Une visite à l’Université catholique flamande de Louvain et un détour inattendu par les locaux d’une institution de religieuses s’occupant de personnes âgées dans un quartier populaire de Bruxelles, n’auront pas éclipsé, vendredi 27 septembre, le sujet qui était au cœur de la visite de trois jours du pape François en Belgique, à savoir les violences sexuelles au sein de l’Eglise catholiques. Luc Sels, le recteur de l’université de Louvain, dans le discours qu’il a adressé au chef de cette Eglise, a jugé que « le choc provoqué par les violences sexuelles et la manière avec laquelle elles ont été discutées et jugées par le passé affaiblissent l’autorité morale avec laquelle l’Eglise peut s’exprimer ».
Dans la matinée, le souverain pontife avait été convié par le roi Philippe à prononcer un « discours à la nation » dont le principe même avait été dénoncé par les milieux laïcs et des élus de gauche, qui y voyaient une entorse au principe de la séparation de l’Eglise et de l’Etat. Cette polémique a rapidement cédé la place à des questions sur la portée exacte des propos que le pape a tenus à propos des scandales qui ont émaillé l’histoire de l’Eglise belge depuis trois décennies.

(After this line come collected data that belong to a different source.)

-- ==== Sys2Proof/Config.lean ====
section
/-! DEFINITION. What is fixed for one machine: the open parameters (00_scope.md R8), the constants built into the
engine (30_encoding.md R105), the address map (10_state.md R31, R32; 20_memory.md R64), and the values the spec leaves
free (93_implementation_defined.md U3, U4, U5), which are opaque. -/

namespace Sys2Proof

/-- The parameters of 00_scope.md R8 that the spec leaves OPEN. "A model takes every row marked OPEN as an argument":
they stand in the state as data that no step changes, so a statement about every state is a statement about every value of
them. -/
structure Config where
  /-- IO_BASE, the "peripheral base address" (D23). -/
  ioBase : Word
  /-- SYS_CLOCK_HZ, the "assumed reference clock" of the baud formula (R135). No step reads it. -/
  sysClockHz : Nat
  /-- TX_DEPTH, capacity in bytes of the peripheral's transmit FIFO, at least 1 (D14). -/
  txDepth : Nat
  /-- RX_DEPTH, capacity in bytes of the peripheral's receive FIFO, at least 1 (D14). -/
  rxDepth : Nat
  /-- HOST_BUILD: whether BUF_READ, BUF_WRITE and FLUSH exist (R116). -/
  hostBuild : Bool
  deriving DecidableEq, Repr

/-- The eleven fields of the Register Block, in the order and with the names of 10_state.md R31. -/
inductive Field where
  | io | ier | iir | lcr | mcr | lsr | msr | scratch | cntl | stat | baud
  deriving DecidableEq, Repr

/-- The three "access disciplines per field" (00_scope.md R4 a). -/
inductive Access where
  | readWrite | readOnly | reserved
  deriving DecidableEq, Repr

/-- Offset of the Register Block from IO_BASE: "main register block at base+0x215040" (R31, R105). -/
def Config.blockOffset : Word := 0x215040#32

/-- Offset of a field in the Register Block (R31, column "offset in block"): eleven 4-byte fields, no padding. -/
def Field.blockPlace : Field → Word
  | .io => 0x00#32
  | .ier => 0x04#32
  | .iir => 0x08#32
  | .lcr => 0x0C#32
  | .mcr => 0x10#32
  | .lsr => 0x14#32
  | .msr => 0x18#32
  | .scratch => 0x1C#32
  | .cntl => 0x20#32
  | .stat => 0x24#32
  | .baud => 0x28#32

/-- Offset of a field from IO_BASE (R31, column "offset from IO_BASE"; R64): the block offset and the place in the block. -/
def Field.offset (f : Field) : Word := Config.blockOffset + f.blockPlace

/-- Access class of a field in the layout (R31, column "access"). LSR keeps the layout's class, read-write, although no
operation writes it (90_conflicts.md C1). -/
def Field.access : Field → Access
  | .io | .ier | .iir | .lcr | .mcr | .lsr | .cntl | .baud => .readWrite
  | .msr | .stat => .readOnly
  | .scratch => .reserved

/-- R31, column "engine reads": the fields some operation reads. -/
def Field.engineReads : Field → Bool
  | .io | .lsr => true
  | .ier | .iir | .lcr | .mcr | .msr | .scratch | .cntl | .stat | .baud => false

/-- R31, column "engine writes": the fields some operation writes. -/
def Field.engineWrites : Field → Bool
  | .io | .lcr | .cntl | .baud => true
  | .ier | .iir | .mcr | .lsr | .msr | .scratch | .stat => false

/-- The three fields INIT writes and nothing reads (R34, R35, R36). The engine's capability (R47) can store to these and
to no other storage field: the register operations of Machine/Ops.lean take a `ConfigField`, so a write of SCRATCH, MSR,
STAT or LSR cannot be written down (R38, U8, U9). -/
inductive ConfigField where
  | lcr | baud | cntl
  deriving DecidableEq, Repr

/-- The field of the Register Block a configuration write goes to. -/
def ConfigField.toField : ConfigField → Field
  | .lcr => .lcr
  | .baud => .baud
  | .cntl => .cntl

namespace Config

/-- Offset of the enable switch ENB from IO_BASE (R32, R105). -/
def enbOffset : Word := 0x215004#32

/-- ENB mask, "bit 0 = this peripheral's enable" (R105). -/
def enbMask : Byte := 0x01#8

/-- "line-control = 0x3 (8-bit mode)" (R105). -/
def lcrValue : Word := 0x00000003#32

/-- "baud-divisor = 270" (R105). -/
def baudValue : Word := 0x0000010E#32

/-- "extended-control = 0x3 (enable transmit + receive)" (R105). -/
def cntlValue : Word := 0x00000003#32

/-- The first of "GPIO lines 14 and 15" (R105; order D13). -/
def firstPin : Nat := 14

/-- The second of "GPIO lines 14 and 15" (R105; order D13). -/
def secondPin : Nat := 15

/-- "switched to alternate function 5" (R105). -/
def altFunction : Nat := 5

/-- DATA_READY, bit 0 of LSR (R30, R105). -/
def dataReadyMask : Word := 0x00000001#32

/-- TX_SPACE, bit 5 of LSR (R30, R105). -/
def txSpaceMask : Word := 0x00000020#32

/-- Line feed (R105; the code is ASCII, R106). -/
def lineFeed : Byte := 0x0A#8

/-- Carriage return (R105; the code is ASCII, R106). -/
def carriageReturn : Byte := 0x0D#8

/-- Microseconds per millisecond (R105, R160). -/
def microsPerMs : Nat := 1000

/-- Bus address of the enable switch. -/
def enbAddr (c : Config) : Word := c.ioBase + enbOffset

/-- Bus address of a field of the Register Block: IO_BASE plus a constant (R69). -/
def addr (c : Config) (f : Field) : Word := c.ioBase + f.offset

/-- What a launch needs (20_memory.md R63; R8 for the depths): IO_BASE a multiple of 4, the block inside the 32-bit
address space, both FIFO depths at least 1. -/
def legal (c : Config) : Bool :=
  c.ioBase.toNat % 4 == 0 && c.ioBase.toNat + 0x21506B ≤ 2 ^ 32 - 1 && 1 ≤ c.txDepth && 1 ≤ c.rxDepth

/-- The source's formula for the value of the baud-divisor field (R135): natural-number division, rounding toward zero.
The engine carries the constant `baudValue` and computes nothing; this is the formula that constant comes from. -/
def baudDivisor (clockHz baudRate : Nat) : Nat := clockHz / (8 * baudRate) - 1

/-- The parameters of `State.reset`. DESIGN CHOICE (log entry 2): the spec leaves all five OPEN and State.reset is one
state, so it takes the values the spec's own programs use (95_test_vectors.md section 4). Reset with any other parameters
is `State.resetWith`. -/
def launch : Config where
  ioBase := 0x3F000000#32
  sysClockHz := 250000000
  txDepth := 8
  rxDepth := 8
  hostBuild := true

/-- FREE VALUE (log entry 4): the bits of a bus read that the spec says are "any value" (U5, R33, R70, R74), one word per
engine step. -/
opaque freeWord : Nat → Word

/-- FREE VALUE (log entry 5): what a FIFO holds after an access the spec gives "any value" (U3, U4; R72 before INIT has
responded). -/
opaque freeQueue : Nat → List Byte

end Config

end Sys2Proof
end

Dans son discours, le roi Philippe a fait une allusion prudente à des faits qui auraient concerné quelque 2 000 personnes au total, à en croire les chiffres avancés par Rik Devillé, un prêtre retraité qui a fédéré les victimes d’abus. Le chef de l’Etat a déploré que des êtres aient été « horriblement meurtris et marqués à vie » et qu’il ait fallu « tellement de temps pour que leurs cris soient entendus et reconnus ».
Le premier ministre démissionnaire, Alexander De Croo, un libéral flamand, a eu des mots plus durs. Soulignant que l’Eglise avait sans doute sa place « dans notre histoire et notre culture », le chef du gouvernement ajoutait : « Mais nous ne pouvons ignorer les blessures douloureuses qui existent au sein de la communauté religieuse catholique et de la société dans son ensemble. Les nombreux cas d’abus sexuels et d’adoptions forcées ont gravement entamé la confiance ». M. De Croo insistait : « Aujourd’hui les paroles ne suffisent plus, des actions concrètes doivent être réalisées. Les victimes ont droit à la vérité. La justice doit être rendue ».
« Trop peu et trop tard »
Cette fermeté a visiblement poussé le pape à sortir du texte transmis à la presse, qui différait peu de propos tenus antérieurement par François sur le sujet. Si le clergé belge a, en général, refusé de qualifier autrement que de « péchés » les abus commis par des prélats, le pape a, cette fois, parlé de « crimes » pour lesquels, juge-t-il, « l’Eglise doit avoir honte et demander pardon ». Il a souligné que « la plupart des abus » se produisent « dans la famille, dans les quartiers, dans le sport » mais qu’un seul cas au sein de l’Eglise devait susciter « la honte » de celle-ci. En 2010, André-Joseph Léonard, primat de Belgique à l’époque, avait déjà insisté sur le fait que « tous les milieux de la société » étaient, selon lui, confrontés à la question des abus.